Shay nodded. “I told him about Eliott.”

Mitch’s hand was in Shay’s hair, his thumb tracing the rim of her ear. “You did the right thing, princess. He’s going to need some time to come to terms with what happened, that’s all.”

“You were remarkably patient with him.”

Mitch kissed her again. “I’m a remarkably patient man.” His voice dropped to a whisper. “But I’d sure like to take you to bed right now, lady.”

Shay trembled, needing Mitch and knowing that her need would have to be denied. “I’d sure like to go,” she replied honestly.

Mitch laughed and nuzzled her neck once. “I’ll try to arrange something,” he said, and then they coaxed Hank out of his room and went to Ivy’s apartment for the evening.

 

Mitch called Shay at the office first thing the next morning. “Keep the weekend open,” he said. “I’m going to take you somewhere private and love you until you’re crazy.”

A hot, anticipatory shiver went through Shay. “What about the kids? Where would we—”

“Reba is picking Kelly up tomorrow night. Maybe Hank could stay with Alice.”

“Well…”

“Ask her, Shay.
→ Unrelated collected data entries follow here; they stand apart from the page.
-- ==== Sys2Proof/Machine/Boot.lean ====
section
/-! DEFINITION. Supply, KEY, resets and boot (R481 to R495, R234, R235, R389, R500). -/

namespace Sys2Proof.Machine

open Sys2Proof

/-! ### Resets (R485 to R488) -/

/-- RESET_CAUSE takes a cause (R488). -/
def BootSt.record (c : Nat) (b : BootSt) : BootSt := { b with cause := c, prev := b.cause, count := b.count + 1 }

/-- Everything restarts (R485): the dies as after power-up, the latches set through POWER_UP. The flash, the always-on store, what
the supply and the pins stand at, and what has left the module stay. -/
def State.allReset (s : State) : State :=
  let u := s.hub
  let f : FgHub := { FgHub.reset with fga := u.fg.fga, fgb := u.fg.fgb, hiAt := u.fg.hiAt, diffAt := u.fg.diffAt, lowA := u.fg.lowA, lowB := u.fg.lowB }
  let b : BootSt := { BootSt.reset with
    v := u.boot.v, key := u.boot.key, awake := u.boot.awake, cause := u.boot.cause, prev := u.boot.prev, count := u.boot.count
    keyAt := if u.boot.key then none else some s.now, slot := u.boot.slot, next := 0 }
  let l : HostLink := { HostLink.reset with sent := u.link.sent }
  let h (id : HalfId) : Half := { Half.reset id 0 with now := s.now }
  { s with a := h .A, b := h .B, kept := [], hub := { Hub.reset with
      tick := s.now, fg := f, boot := b, link := l, flash := u.flash, sec := ⟨[], none, u.sec.count⟩
      lastWd := Vector.replicate 4 s.now } }

/-- A reset of the module with a cause (R485, R488, R500): a cold boot follows. -/
def State.moduleReset (cause : Nat) (s : State) : State := (s.jtagShut.allReset).bootMap (BootSt.record cause)

/-- The requests that wait on a half, as (mailbox, SEQ). -/
def State.waiting (id : HalfId) (s : State) : List (Nat × BitVec 16) :=
  let h := s.half id
  let m3 := h.acq.seqs.toList.filterMap (fun q => q.mask.map (·.2.1)) ++ h.slots.toList.flatMap (·.freeSeq) ++
    h.profNew.toList.filterMap (fun p => p.map (·.2)) ++
    h.slu.grp.toList.flatMap (fun g => (g.ctl.filter (·.2.2)).map (·.2.1) ++ (g.swap.map (·.req.1)).toList)
  let m4 := h.acq.grps.toList.flatMap (fun g => g.asked.map (·.2.1) ++ (g.mine.map (·.1)).toList ++ g.wait.filterMap (fun x => x.2.2.map (·.1))) ++ (h.acq.tdac.req.map (·.1)).toList ++
    (s.hub.cal.diags.filter (fun d => d.h = id)).map (·.req.1)
  m3.map (fun q => (3, q)) ++ m4.map (fun q => (4, q))

/-- Requests that wait on a half complete with CANCELLED. -/
def State.cancelHalf (id : HalfId) (s : State) : State :=
  eachOf (s.waiting id) (fun x t => t.finish x.1 x.2 0x0105 [])
    (s.calMap (fun c => { c with diags := c.diags.filter (fun d => d.h ≠ id) }))

/-- Calibration values logged under the image's digest stand in a half (R151, R148). -/
def Half.takeCal (cal : List (Nat × Int × Int) × Int) (h : Half) : Half :=
  let h1 := h.twsMap (fun t => { t with cyl := t.cyl.map (fun c =>
    match cal.1.find? (fun x => c.valid && x.1 = c.cyl) with
    | some x => { c with w := (c.w &&& 0x0000FFFF#32) ||| putI x.2.1 16 16, s := BitVec.ofInt 32 x.2.2 }
    | none => c) })
  h1.alignWheel cal.2

/-- A half that was reset gets its configuration from the hub's image, with the logged calibration values (R151, R485). What TRACKER_SET gave it
is gone, where the other half keeps its own (R63, R436, log 113). -/
def State.reconfigure (id : HalfId) (s : State) : State :=
  match s.hub.cfg.bytes with
  | none => s
  | some b =>
    let h := ((s.configure s.hub.cfg.img).1).half id
    let h1 : Half := { h with cfg := { h.cfg with dig := some (cfgDigest b) }, cyls := h.cyls.map (fun c => { c with takeCount := true }) }
    s.setHalf (match s.hub.flash.calOf (cfgDigest b) with | some c => h1.takeCal c | none => h1) id

/-- What the hub was gathering from a half is no longer awaited; what the half itself kept is gone. -/
def Recs.lose (id : HalfId) (r : Recs) : Recs :=
  { r with kept := r.kept.filter (fun x => x.1 ≠ id), opens := (r.opens.filter (fun c => c.place ≠ some id)).map (fun c =>
      let w := c.wait.filter (fun k => k.1 / 1024 ≠ id.num)
      { c with wait := w, waive := true }) }

/-- A half is reset (R234, R485): it stops at STOP with its latch set by HALF_RESET, alone. -/
def State.restartHalf (id : HalfId) (s : State) : State :=
  let s1 := s.cancelHalf id
  let h : Half := { Half.reset id 6 with
    on := true, now := s1.now, frame := if s1.hubLinks then s1.hub.frame else (s1.half id).frame
    links := { Links.reset with path := s1.hubLinks, splits := (s1.half id).links.splits, hbOut := (s1.half id).links.hbOut } }
  let s2 : State := { s1.setHalf (h.setShed s1.hub.pwr.shed) id with kept := s1.kept.filter (fun x => x.1 ≠ id), hub := { s1.hub with
    behind := put1 s1.hub.behind id.stew none, owed := put1 s1.hub.owed id.stew none, noBg := put1 s1.hub.noBg id.stew false } }
  (s2.recsMap (Recs.lose id)).reconfigure id
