/-- Where an engine of a working half is about to execute a word of the row, it runs at its tick, with the terminals' levels
told. A JUMP whose TEST holds goes to ADDR, else on by NEXT; a WAIT whose condition holds completes, else stalls; a SHIFT within
SR moves it N places, bits entering as FROM says; a LOAD sets its destination, one to PC goes to an address of the region, and
outside it sets ADDR_FAULT and halts; an arming STAMP clears its latch and stalls, and takes the edge that comes as TPREV; a
measuring STAMP whose latch holds an edge takes it: C0 is the latch less TPREV, TPREV the latch, TIMEOUT clears, the latch is
free. (R347, R350, R351, R353, R354) -/
def Obligations.JumpsLoadsAndStampsRun : Prop :=
  ∀ (id : HalfId) (e : Fin 8) (es : List SlEdge) (w : BitVec 24) (s : State) (h : Half),
    let run (es : List SlEdge) (f : Half → Half) : Host.Outcome State Fault Refusal :=
      .next ((atTick id e s).onHalf id (fun h => f (h.slTake es)))
    let x := h.eng e
    let ends (f : Sle → Sle) : Half := h.sleMap e (fun x => (f x).complete w)
    (Executes id e (slIs 0 (fun _ => true)) w s → Machine.exec (.jump id e es) s = run es (fun h =>
      if h.slTest e w then h.sleMap e (fun x => { x with pc := slF w 5 0, stall := false, mid := false, wait := 1 + slF w 17 15 })
      else h.slDone e w)) ∧
    (Executes id e (slIs 1 (fun _ => true)) w s → Machine.exec (.wait id e es) s = run es (fun h => h.slWait e w)) ∧
    (Executes id e (slIs 2 (fun _ => true)) w s → Machine.exec (.shift id e es) s = run es (fun h => h.slShift e w)) ∧
    (Executes id e (slIs 3 (fun w => slF w 13 13 = 1)) w s → Machine.exec (.stampArm id e) s = run [] (fun h => h.slStampArm e w)) ∧
    (Executes id e (slIs 3 (fun w => slF w 13 13 = 0)) w s → Machine.exec (.stampMeasure id e) s = run [] (fun h => h.slStampMeasure e w)) ∧
    (Executes id e (slIs 6 (fun _ => true)) w s → Machine.exec (.load id e es) s = run es (fun h => h.slLoad e w)) ∧
    (slF w 14 11 = 0 → h.slTest e w = true) ∧ (slF w 14 11 = 1 → h.slTest e w = decide (x.c0 = 0#32)) ∧
    (slF w 14 11 = 6 → h.slTest e w = h.slPin (sleCfg0Wpin x.cfg0)) ∧
    (slF w 14 12 ≠ 1 → (h.slCond e w = true → h.slWait e w = h.slDone e w) ∧ (h.slCond e w = false → h.slWait e w = h.slStall e)) ∧
    (slF w 14 12 = 0 → h.slCond e w = decide (h.slPin (slF w 5 0) = decide (slF w 11 11 = 1))) ∧
    (slF w 14 12 = 4 → h.slCond e w = !x.tx.isEmpty) ∧ (slF w 14 12 = 5 → h.slCond e w = x.rxRoom) ∧
    (slF w 9 8 = 2 → x.mid = false → sleCfg0Autofill x.cfg0 = false ∨ x.outLeft ≠ 0 → sleCfg0Autostore x.cfg0 = false →
      let n := shiftN w
      let inn : Word := BitVec.ofNat 32 (h.entering e (slF w 7 5) n)
      h.slShift e w = ends (fun x => { x with
        sr := if sleCfg0SrDir x.cfg0 then (x.sr <<< n) ||| inn else (x.sr >>> n) ||| (inn <<< (32 - n)),
        outLeft := x.outLeft - n, inGot := min 32 (x.inGot + n) })) ∧
    (slF w 11 11 = 1 → let v : Word := BitVec.ofNat 32 (slF w 10 0)
      (slF w 14 12 = 0 → h.slLoad e w = ends (fun x => { x with c0 := v })) ∧
      (slF w 14 12 = 1 → h.slLoad e w = ends (fun x => { x with c1 := v })) ∧
      (slF w 14 12 = 2 → h.slLoad e w = ends (fun x => { x with sr := v, outLeft := 32, inGot := 0 })) ∧
      (slF w 14 12 = 3 → sleCfg2RegLo x.cfg2 ≤ slF w 10 0 → slF w 10 0 ≤ sleCfg2RegHi x.cfg2 → h.slLoad e w = h.sleMap e (fun x =>
        { x with pc := slF w 10 0, stall := false, mid := false, wait := 1 + slF w 17 15 })) ∧
      (slF w 14 12 = 3 → sleCfg2RegHi x.cfg2 < slF w 10 0 → h.slLoad e w = h.slAddrFault e) ∧
      (slF w 14 12 = 4 → h.slLoad e w = ends (fun x => { x with tprev := v }))) ∧
    (((h.slAddrFault e).eng e).addr = true ∧ ((h.slAddrFault e).eng e).st = 1) ∧
    (slF w 14 14 = 1 →
      (x.stall = false → h.slStampArm e w = (h.sleMap e (fun x => { x with rise := none })).slStall e) ∧
      (∀ v, x.rise = some v →
        (x.stall = true → h.slStampArm e w = ends (fun x => { x with rise := none, tprev := v, timeout := false })) ∧
        h.slStampMeasure e w = ends (fun x => { x with rise := none, c0 := v - x.tprev, tprev := v, timeout := false })) ∧
      (x.rise = none → h.slStampMeasure e w = h.slStall e)) ∧
    (slF w 14 14 = 0 →
      (x.stall = false → h.slStampArm e w = (h.sleMap e (fun x => { x with fall := none })).slStall e) ∧
      (∀ v, x.fall = some v →
        (x.stall = true → h.slStampArm e w = ends (fun x => { x with fall := none, tprev := v, timeout := false })) ∧
        h.slStampMeasure e w = ends (fun x => { x with fall := none, c0 := v - x.tprev, tprev := v, timeout := false })) ∧
      (x.fall = none → h.slStampMeasure e w = h.slStall e))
You’re talking to a desperate man, a man consumed with lust.”

Shay laughed. “I’ll check with Alice and call you back.”

Alice asked no questions. She simply agreed to keep Hank for the weekend and returned to the group of knitters gathered at the back of the shop.

The rest of that week crept by, even though Shay was busy day and night. She didn’t see Mitch at all, but he managed to keep her blood at an embarrassing simmer by calling her at intervals and making scandalous promises.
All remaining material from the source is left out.